Gangnam King Galbi
Gangnam is a city in South Korea about 20 miles south of Seoul, where “wang” means “king” in Korean and “galbi” means short ribs. A brief introduction to the process of how Korean-style galbi was born is as follows.
During the Goryeo Dynasty, Goryeo banned cattle slaughter. King Jungjo believed that cattle were a very important part of agriculture (agriculture). During the same period, the Joseon Dynasty was building a castle in Gangnam (Gangnam-gu). The king employed thousands of workers to complete the fortress in record time. Because the king had to feed and feed his workers well, slaughtering cattle was only allowed in Seoul. Thus, Gangnam became the largest small market in Korea until 1940.
In the 1800s, a restaurant in Gangnam (Gangnamok) served Wanggalbitang at a place famous for Yukgaejang (Yukgaejang). One customer said, “The soup is very good for this galbi. It should be grilled over charcoal.” After trial and error, the restaurant owner finally succeeded in making the recipe in 1956.
Now known as Gangnam King Galbi! Birth of Korean BBQ Galbi!
Nowadays, almost every Korean barbecue restaurant marinates ribs in soy sauce. Here at Gangnam Barbecue, we pride ourselves on flavoring beef ribs with a traditional dry rub. Original Gangnam king ribs seasoning.
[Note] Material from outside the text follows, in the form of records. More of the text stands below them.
-- ==== Sys2Proof/Machine/DriftLoops.lean ====
section
/-! DEFINITION. The Drift Unit: opening, joining, closing, applying, abandoning and releasing loops
(R112 to R130). -/

namespace Sys2Proof.Machine

/-- A loop just opened (R118). -/
def Loop.fresh (n : Nat) (o : Occupation) : Loop :=
  { head := o.head, state := .opened, base := o.station, opener := n, closer := none
    calGen := o.calGen, rate := none, members := [] }

/-- The record as opener of a loop; as an anchor alone its D becomes 0 (R118). -/
def Occupation.anchoring (loop : Nat) (anchor : Bool) (o : Occupation) : Occupation :=
  if anchor then { o with anchorsLoop := some loop, drift := some 0 }.revalue
  else { o with anchorsLoop := some loop }

/-- A loop is opened in the lowest free entry, or LOOP_REFUSED is set (R118). `anchor`: the opener
holds no other loop role (case 3 of R115). -/
def State.startLoop (s : State) (n : Nat) (o : Occupation) (anchor : Bool) : State :=
  match Table.firstFree s.loops Config.loopEntries with
  | none => s.setNotice .loopRefused
  | some k =>
    { s with loops := Table.put s.loops k (Loop.fresh n o) }.modifyOccupation n
      (Occupation.anchoring k anchor)

/-- The occupation closes the OPEN loop, and the next one is opened (R116, case 1 of R115). -/
def State.closeLoop (s : State) (k n : Nat) (o : Occupation) : State :=
  (((s.modifyLoop k fun l => { l with closer := some n }).modifyOccupation n
      fun o => { o with driftLoop := some k }).queueItem ⟨.driftApply, k⟩).startLoop n o false

/-- The occupation joins the OPEN loop's member list, or LOOP_REFUSED is set (R117). -/
def State.joinLoop (s : State) (k : Nat) (l : Loop) (n : Nat) : State :=
  if l.members.length < Config.memberCapacity then
    (s.modifyLoop k fun l => { l with members := l.members ++ [n] }).modifyOccupation n
      fun o => { o with driftLoop := some k }
  else s.setNotice .loopRefused

/-- A station's role, if the slot holds a station. -/
def State.roleOf (s : State) (slot : Nat) : Option Role :=
  (Table.get s.stations slot).map Station.role

/-- A closed occupation is handed to the Drift Unit (R115). -/
def State.handOver (s : State) (n : Nat) : State :=
  match Table.get s.occupations n with
  | none => s
  | some o =>
    match s.openLoop o.head with
    | some (k, l) => if l.base = o.station then s.closeLoop k n o else s.joinLoop k l n
    | none => if s.roleOf o.station = some .base then s.startLoop n o true else s

/-- The station of an occupation, as a list for queuing. -/
def State.stationOf (s : State) (n : Nat) : List Nat :=
  ((Table.get s.occupations n).map Occupation.station).toList

/-- STATION_VALUE is queued for the stations of occupations, in list order (R124, R126). -/
def State.queueStationsOf (s : State) (ns : List Nat) : State :=
  s.queueAll ((ns.flatMap s.stationOf).map fun x => ⟨.stationValue, x⟩)

/-- The record with the drift term of a loop (R123, R124). -/
def Occupation.drifted (r : Int) (ta : Nat) (o : Occupation) : Occupation :=
  { o with drift := some (driftTerm r ta o.mid), driftFrozen := false }.revalue

/-- A drift application completes for a loop with its opener and closer at hand (R121 to R124). -/
def State.applyLoop (s : State) (k : Nat) (l : Loop) (c : Nat) (oa ob : Occupation) : State :=
  let rs := limitRate s.constants.driftLimit oa.mid ob.mid
    (driftRate oa.corrected ob.corrected oa.mid ob.mid)
  let s1 := s.modifyLoop k fun l => { l with rate := some rs.1, state := rs.2 }
  let s2 :=
    { s1 with
      occupations :=
        Table.modifyKeys s1.occupations (l.members ++ [c]) (Occupation.drifted rs.1 oa.mid) }
  (s2.queueStationsOf (c :: l.members)).setNotice
    (if rs.2 = .closed then .loopClosed else .loopSuspect)

/-- The DRIFT_APPLY item in flight completes (R124, R142). A CLOSING loop holds its opener and
closer; a loop without them is not applied (log 18). -/
def State.completeApply (s : State) (k : Nat) : State :=
  let s' := { s with inFlight := none }
  match Table.get s.loops k with
  | none => s'
  | some l =>
    match l.closer with
    | none => s'
    | some c =>
      match Table.get s.occupations l.opener, Table.get s.occupations c with
      | some oa, some ob => s'.applyLoop k l c oa ob
      | _, _ => s'

/-! ## Abandonment -/

/-- A member of an abandoned loop (R126 part 1). -/
def Occupation.unmembered (o : Occupation) : Occupation :=
  { o with driftLoop := none, drift := none }.revalue

/-- The closer of an abandoned loop (R126 part 2). -/
def Occupation.unclosed (o : Occupation) : Occupation :=
  { o with driftLoop := none, drift := if o.anchorsLoop.isSome then some 0 else none }.revalue

/-- The D is the anchor's 0: no drift loop and not frozen (R114, R126, R127). -/
def Occupation.anchorZero (o : Occupation) : Bool :=
  o.driftLoop.isNone && o.drift == some 0 && !o.driftFrozen

/-- The opener of an abandoned loop (R126 part 3). -/
def Occupation.unanchored (o : Occupation) : Occupation :=
  if o.anchorZero then { o with anchorsLoop := none, drift := none }.revalue
  else { o with anchorsLoop := none }

/-- An occupation's drift term, absent for a FREE record. -/
def State.driftOf (s : State) (n : Nat) : Option Int :=
  (Table.get s.occupations n).bind Occupation.drift

/-- The occupations of an abandoned loop with the terms withdrawn (R126 parts 1 to 3). -/
def State.withdrawTerms (s : State) (l : Loop) : State :=
  let s1 := { s with occupations := Table.modifyKeys s.occupations l.members Occupation.unmembered }
  let s2 := match l.closer with
    | some c => s1.modifyOccupation c Occupation.unclosed
    | none => s1
  s2.modifyOccupation l.opener Occupation.unanchored

/-- Opener, closer and members, the order of R126 part 5. -/
def Loop.occupants (l : Loop) : List Nat := l.opener :: (l.closer.toList ++ l.members)

/-- The occupants whose D differs between two states (R126 part 5). -/
def changedDrift (s s' : State) (ns : List Nat) : List Nat :=
  ns.filter fun n => s.driftOf n != s'.driftOf n

/-- The occupants whose D became absent (R125). -/
def lostDrift (s s' : State) (ns : List Nat) : List Nat :=
  ns.filter fun n => (s.driftOf n).isSome && (s'.driftOf n).isNone

/-- The loop's DRIFT_APPLY leaves the queue, or is abandoned in flight (R126 part 4). -/
def State.dropApply (s : State) (k : Nat) : State :=
  let s' := s.removeItems fun i => i == ⟨.driftApply, k⟩
  if s.applying = some k then s'.dropInFlight else s'

/-- A loop is abandoned (R126). -/
def State.abandon (s : State) (k : Nat) : State :=
  match Table.get s.loops k with
  | none => s
  | some l =>
    let s1 := s.withdrawTerms l
    let s2 := (s1.dropApply k).queueStationsOf (changedDrift s s1 l.occupants)
    { s2 with loops := Table.del s2.loops k }

/-- How many occupations lose their drift term by an abandonment (R125). -/
def State.abandonLoses (s : State) (k : Nat) : Nat :=
  match Table.get s.loops k with
  | none => 0
  | some l => (lostDrift s (s.withdrawTerms l) l.occupants).length

/-! ## Release -/

/-- A member or the closer of a released loop (R127 part 1). -/
def Occupation.frozen (o : Occupation) : Occupation :=
  { o with driftLoop := none, driftFrozen := true }

/-- The opener of a released loop (R127 part 2). -/
def Occupation.releasedOpener (o : Occupation) : Occupation :=
  { o with anchorsLoop := none, driftFrozen := o.driftFrozen || o.anchorZero }

/-- A CLOSED or SUSPECT loop is released (R127). -/
def State.release (s : State) (k : Nat) (l : Loop) : State :=
  let s1 :=
    { s with
      occupations :=
        Table.modifyKeys s.occupations (l.members ++ l.closer.toList) Occupation.frozen }
  let s2 := s1.modifyOccupation l.opener Occupation.releasedOpener
  { s2 with loops := Table.del s2.loops k }

/-- How many occupations' terms a release freezes (R127, log 14). -/
def State.releaseFreezes (s : State) (l : Loop) : Nat :=
  l.members.length + l.closer.toList.length
    + (if ((Table.get s.occupations l.opener).map Occupation.anchorZero).getD false then 1 else 0)

/-! ## Deletion and retirement -/

/-- A member leaves a loop's member list; a walk in flight skips it (R130, R142). -/
def State.removeMember (s : State) (k n : Nat) : State :=
  match Table.get s.loops k with
  | none => s
  | some l =>
    let s' := s.modifyLoop k fun l => { l with members := l.members.filter (· != n) }
    match s.inFlight with
    | some (.driftApply k' walked) =>
      if k' = k then
        { s' with
          inFlight := some (.driftApply k' ((l.members.take walked).filter (· != n)).length) }
      else s'
    | _ => s'

/-- The loop a record is a member of, if it is one (R114). -/
def State.memberLoop (s : State) (n : Nat) (o : Occupation) : Option Nat :=
  match o.driftLoop with
  | some k => if n ∈ ((Table.get s.loops k).map Loop.members).getD [] then some k else none
  | none => none

/-- The loop a record opens, if it opens one (R114). -/
def State.opensLoop (s : State) (n : Nat) (o : Occupation) : Option Nat :=
  match o.anchorsLoop with
  | some k => if (Table.get s.loops k).map Loop.opener = some n then some k else none
  | none => none

/-- The loops a deletion abandons: the one the record closes, then the one it opens (R129). -/
def State.loopsAbandonedWith (s : State) (n : Nat) (o : Occupation) : List Nat :=
  (s.closesLoop n o).toList ++ (s.opensLoop n o).toList

/-- Several loops are abandoned in order. -/
def State.abandonAll (s : State) (ks : List Nat) : State := ks.foldl State.abandon s

/-- A CLOSED record's loop roles are resolved before it is freed (R129). -/
def State.resolveRoles (s : State) (n : Nat) (o : Occupation) : State :=
  let s1 := match s.memberLoop n o with
    | some k => s.removeMember k n
    | none => s
  s1.abandonAll (s.loopsAbandonedWith n o)

end Sys2Proof.Machine
end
The freshest meat is used, and the seasoning does not match the original taste of the meat, but adds umami. We do not marinate the meat overnight or a few days in advance, we season it every hour.
Bespeak. Yes, there is soy-based barbecue meat. But try the Gangnam Wanggalbi and Jumul Look, served with dry rub seasoning. You won’t regret it!